Page 609 - Basic Electrical Engineering
P. 609
The direction of the induced EMF in the coil sides is determined by
applying Fleming’s Right-Hand rule. When the coil is connected to the load,
current will flow through the load as has been shown. Current from coil side
a′ flows to the load through commutator segment C′ and brush B′. From the
load, the current returns to the coil through brush B, commutator segment C
and then to the coil side a. No current can flow from commutator segment C
to C′ or from C′ to C as there exits a layer of insulation between them. With
such an arrangement when the coil rotates in the magnetic field, a
unidirectional current will flow through the load as has been shown in Fig.
7.4 (a) and (b). In Fig. 7.4 (a), current in the coil flows from coil side a to coil
side a′. After half revolution the direction of current is changed from a′ to a.
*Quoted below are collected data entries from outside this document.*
/-- Change it. -/
def State.setBlk (s : State) (b : Block) (f : BlockSt → BlockSt) : State :=
  { s with blocks := mapSet s.blocks b.id (f (s.blk b)) }

/-- Is the stage group fenced (FAB_FENCED_LO, FAB_FENCED_HI)? -/
def State.groupFenced (s : State) (g : Nat) : Bool :=
  if g < 32 then natBit (s.get R.FAB_FENCED_LO_GROUPS) g else natBit (s.get R.FAB_FENCED_HI_GROUPS) (g - 32)

/-- Set or clear the fence bit of a group. -/
def State.setGroupFence (s : State) (g : Nat) (v : Bool) : State :=
  if g < 32 then s.putB ⟨R.FAB_FENCED_LO_GROUPS.a, g, 1⟩ v else s.putB ⟨R.FAB_FENCED_HI_GROUPS.a, g - 32, 1⟩ v

/-- Is any stage group of the block fenced (R58)? -/
def State.fenced (s : State) (b : Block) : Bool := b.groups.any s.groupFenced

/-- The block that owns a stage group. -/
def groupBlock (g : Nat) : Option Block := Block.all.find? fun b => b.groups.contains g

/-- _STATUS.STATE as R58 orders it: 5 OFF, 4 FENCED, 1 RUN, 2 DONE, 3 FAIL, 0 IDLE. -/
def State.statusState (s : State) (b : Block) : Nat :=
  if !s.powered b then 5
  else if s.fenced b then 4
  else if s.on (R.H_STATUS_BUSY b.base) then 1
  else match (s.blk b).last with
    | .ok => 2
    | .fail => 3
    | .none => 0

/-! ## Interrupt messages (R570 to R572) -/

/-- The HOST_IRQ_MAP byte of a source: vector, SPI, EN. -/
def State.irqMap (s : State) (src : Nat) : Nat := bitsGet (8 * (src % 4)) 8 (s.word (0xC0200 + 4 * (src / 4)))

/-- Send the message of a source: nothing unless EN; a masked vector sets its pending bit (R572). -/
def State.msi (s : State) (src : Nat) : State :=
  let e := s.irqMap src
  if !s.pdOn 13 || !natBit e 7 then s
  else
    let v := e % 64
    if s.on (R.HOST_MSIX_CTL_MASK v) then s.put ⟨0xC2400 + 4 * (v / 32), v % 32, 1⟩ 1
    else { s with msixSent := mapModify s.msixSent v 0 (· + 1) }

/-- The condition of a page source: (_EVT AND _EVT_EN) ≠ 0 (R570). -/
def State.irqCond (s : State) (b : Block) : Bool :=
  (s.word (b.base + 0x40) &&& s.word (b.base + 0x44)) != 0

/-- Do `f`, and send the block's message if its condition changes from false to true (R571). -/
def State.withIrq (s : State) (b : Block) (f : State → State) : State :=
  let t := f s
  if !s.irqCond b && t.irqCond b then t.msi b.id else t

/-! ## Event flags (R75 to R77, R445) -/

/-- Advance the occurrence count of an event bit, which stops at 255 (R76). -/
def State.countEvt (s : State) (b : Block) (bit : Nat) : State :=
  let f : Fld := ⟨b.base + 0x50 + 4 * (bit / 4), 8 * (bit % 4), 8⟩
  s.put f (satInc 8 (s.get f))

/-- Set a flag and count it, without the trace entry. -/
def State.raiseEvt (s : State) (b : Block) (bit : Nat) : State :=
  s.withIrq b fun s => (s.put ⟨b.base + 0x40, bit, 1⟩ 1).countEvt b bit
In every half revolution of the coil, this change in direction of current will
take place. The current through the load resistance, however, will be
unidirectional because the connections from the armature coil to the load
have been taken through brush and commutator.
It is observed from the output current wave shape that we are getting a
fluctuating dc and not a constant dc. In actual practice, in a dc generator,
instead of using a single coil a large number of coils are placed on the
armature slots so as to generate a considerable amount of voltage.
Consequently, a large number of thin commutator segments are used to make
the commutator assembly. The sum of the EMFs induced in the armature
coils when connected to the load through the brush and commutator
arrangement will be a steady dc current flowing through the load. The brush
commutator assembly in a dc generator, in fact, works like a full-wave diode
rectifier.